- U.S. 12" single

Single by David Bowie
- B-side: "Alabama Song"
- Released: Spring 1980
- Recorded: 1980
- Genre: Ambient
- Length: 3:08
- Label: RCA Victor
- Songwriter: David Bowie
- Producers: David Bowie; Tony Visconti;

David Bowie singles chronology
| "Alabama Song" (1980) | "Crystal Japan" (1980) | "Ashes to Ashes" (1980) |

= Crystal Japan =

Song by David Bowie

"Crystal Japan" is an instrumental piece written by David Bowie and released as a single in Japan in spring 1980. It was recorded during the Scary Monsters sessions that year.
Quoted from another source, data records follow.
-- ==== Sys2Proof/Certificates/Slice0/Obligations.lean ====
section
/-! DEFINITION. The statements about the model, from the numbered rules of spec/. Each docstring names the
rule or the section of spec/ it formalises. A success of a command is written as the record of its next
state, so that a result statement is at once the frame and the completion of the command. -/

open Sys2Proof Sys2Proof.Machine

/-! ### Encoding and issue -/

/-- Decode and encode agree in both directions: every command's word decodes to it, and a word that
decodes to a command is that command's word (30_encoding.md sections 1 and 2). -/
def Obligations.DecodeEncodeAgree : Prop :=
  (∀ i : Instr, i.wellFormed = true → decode (encode i) = .ok i) ∧
    ∀ (w : Word) (i : Instr), decode w = .ok i → i.wellFormed = true ∧ encode i = w

/-- Words written out from the encoding table of rule R73, one or more of each family, and words of both
illegal sets of rule R78 (30_encoding.md sections 2 and 4). -/
def Obligations.WordsOfEachFamilyDecode : Prop :=
  decode 0x00000001 = .ok .dinit ∧ decode 0x00000004 = .ok .digest ∧
    decode 0x00000011 = .ok .minit ∧ decode 0x00000014 = .ok .mac ∧ decode 0x00000021 = .ok .kdf ∧
    decode 0x00000101 = .error .reservedBitsSet ∧ decode 0x80000001 = .error .reservedBitsSet ∧
    decode 0x00000000 = .error (.unknownOpcode 0x00) ∧
    decode 0x00000022 = .error (.unknownOpcode 0x22)

/-- A CMD write of any word outside the nine raises ILLEGAL_COMMAND, whose error entry is its only effect
on the engine and MEM; the model's own stream and position move on (rule R78). -/
def Obligations.WordsOutsideTheNineAreIllegal : Prop :=
  ∀ (w : Word) (s : State) (rest : List HostStep),
    w ∉ ([0x01, 0x02, 0x03, 0x04, 0x11, 0x12, 0x13, 0x14, 0x21] : List Word) →
    s.host = .writeReg 0x00 32 w :: rest →
    step s = .next { s with
      err := some .illegalCommand, errSeen := true, host := rest, cmdCount := s.cmdCount + 1 }

/-- A step at a CMD write whose word decodes to a command is that command at the state with the host step
taken off the stream and the position counted (44_host_access.md, issue of a command). -/
def Obligations.StepRunsTheDecodedCommand : Prop :=
  ∀ (w : Word) (i : Instr) (s : State) (rest : List HostStep),
    decode w = .ok i → s.host = .writeReg 0x00 32 w :: rest →
    step s = exec i { s with host := rest, cmdCount := s.cmdCount + 1 }

/-- The position rises by 1 at every CMD write, those that end in an error included (10_state.md section
4, position of the command stream), and at no other step. That it stays at a reset step too is the
model's choice: notes/assumptions/4.md. -/
def Obligations.PositionCountsCmdWrites : Prop :=
  ∀ (s t : State) (h : HostStep) (rest : List HostStep), s.host = h :: rest → step s = .next t →
    t.host = rest ∧
      ((∃ w, h = .writeReg 0x00 32 w) → t.cmdCount = s.cmdCount + 1) ∧
      ((∀ w, h ≠ .writeReg 0x00 32 w) → t.cmdCount = s.cmdCount)

/-- With no host step to come the engine is idle and all of its state persists. The model's choice for
the end of the stream: notes/assumptions/4.md (60_exceptions.md section 6, idle between commands). -/
def Obligations.IdleStepChangesNothing : Prop :=
  ∀ s : State, s.host = [] → step s = .next s

/-! ### Host accesses -/

/-- A register read is admitted or refused, changes no state of the engine or MEM, and delivers the value
of its offset (rule R200). -/
def Obligations.RegisterReadDeliversItsValue : Prop :=
  ∀ (s : State) (off width : Nat) (rest : List HostStep), s.host = .readReg off width :: rest →
    (width = 32 ∧ off % 4 = 0 ∧ off < 0x100 →
      step s = .next { s with
        host := rest,
        replies := s.replies ++ [.reg off
          (if off = 0x04 then s.status
           else if off = 0x08 then s.srcAddr
           else if off = 0x0C then s.srcLen
           else if off = 0x10 then s.keyAddr
           else if off = 0x14 then s.keyLen
           else if off = 0x18 then s.dstAddr
           else if off = 0x1C then s.outLen
           else 0)] }) ∧
    (¬(width = 32 ∧ off % 4 = 0 ∧ off < 0x100) →
      step s = .refused (.registerAccessNotAdmitted off width))

/-- A register write is admitted or refused; at CMD it executes the word, at an argument register it
replaces the register, and elsewhere it has no effect (rule R201). -/
def Obligations.RegisterWriteEffects : Prop :=
  ∀ (s : State) (off width : Nat) (v : Word) (rest : List HostStep),
    s.host = .writeReg off width v :: rest →
    (width = 32 ∧ off % 4 = 0 ∧ off < 0x100 →
      step s =
        if off = 0x00 then execute v { s with host := rest, cmdCount := s.cmdCount + 1 }
        else if off = 0x08 then .next { s with host := rest, srcAddr := v }
        else if off = 0x0C then .next { s with host := rest, srcLen := v }
        else if off = 0x10 then .next { s with host := rest, keyAddr := v }
        else if off = 0x14 then .next { s with host := rest, keyLen := v }
        else if off = 0x18 then .next { s with host := rest, dstAddr := v }
        else if off = 0x1C then .next { s with host := rest, outLen := v }
        else .next { s with host := rest }) ∧
    (¬(width = 32 ∧ off % 4 = 0 ∧ off < 0x100) →
      step s = .refused (.registerAccessNotAdmitted off width))

/-- An argument register reads back as written: a write and then a read of one of the six delivers the
written value (10_state.md section 2). -/
def Obligations.ArgumentRegistersReadBack : Prop :=
  ∀ (s : State) (off : Nat) (v : Word) (rest : List HostStep),
    off ∈ [0x08, 0x0C, 0x10, 0x14, 0x18, 0x1C] →
    s.host = .writeReg off 32 v :: .readReg off 32 :: rest →
    ∃ t : State, runSteps 2 s = .next t ∧
      t.replies = s.replies ++ [.reg off v] ∧ t.host = rest

/-- Host accesses to MEM: below MEM_SIZE a read delivers the byte, and a write replaces that byte and no
other; at or above MEM_SIZE they are refused (rule R204). That the byte read is kept in the replies is the
model's choice: notes/assumptions/10.md. -/
def Obligations.HostMemAccess : Prop :=
  ∀ (s : State) (a : Nat) (b : Byte) (rest : List HostStep),
    (s.host = .readMem a :: rest → a < s.params.memSize →
      step s = .next { s with host := rest, replies := s.replies ++ [.mem a (s.mem.read a)] }) ∧
    (s.host = .writeMem a b :: rest → a < s.params.memSize → s.mem.wf = true →
      ∃ m : Memory, step s = .next { s with host := rest, mem := m } ∧
        m.read a = b ∧ ∀ x, x ≠ a → m.read x = s.mem.read x) ∧
    (s.host = .readMem a :: rest → s.params.memSize ≤ a →
      step s = .refused (.hostMemAccessOutside a)) ∧
    (s.host = .writeMem a b :: rest → s.params.memSize ≤ a →
      step s = .refused (.hostMemAccessOutside a))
The instrumental was used in a Japanese commercial for the shochu Crystal Jun Rock, which also featured an appearance by Bowie, although he said at the time that the track was not specifically written for this purpose. Originally titled "Fuji Moto San", it was apparently intended to close the Scary Monsters album until replaced by "It's No Game (No. 2)".

==Track listing==
1. "Crystal Japan" (David Bowie) – 3:08
2. "Alabama Song" (Bertolt Brecht, Kurt Weill) – 3:51

==Other releases==
- The instrumental was released as the B-side to the single "Up the Hill Backwards" in March 1981. "Teenage Wildlife" was originally slated as the B-side for "Up the Hill Backwards" until Bowie found out fans were paying high prices for import copies of the "Crystal Japan" single and insisted RCA issue the track in the UK.
- In 1992, the piece was released as a bonus track on the Rykodisc reissue of the album Scary Monsters (And Super Creeps).
- "Crystal Japan" also appeared on the compilations Rare (1982) and All Saints (2001), and on Re:Call 3, part of the A New Career in a New Town (1977–1982) boxed set (2017).
- Trent Reznor of Nine Inch Nails took the melody of "Crystal Japan" and used it as the basis for the track "A Warm Place", released on their 1994 album The Downward Spiral. Bowie's official website later said the two songs were so similar that "A Warm Place" was "a thinly-veiled cover" of "Crystal Japan".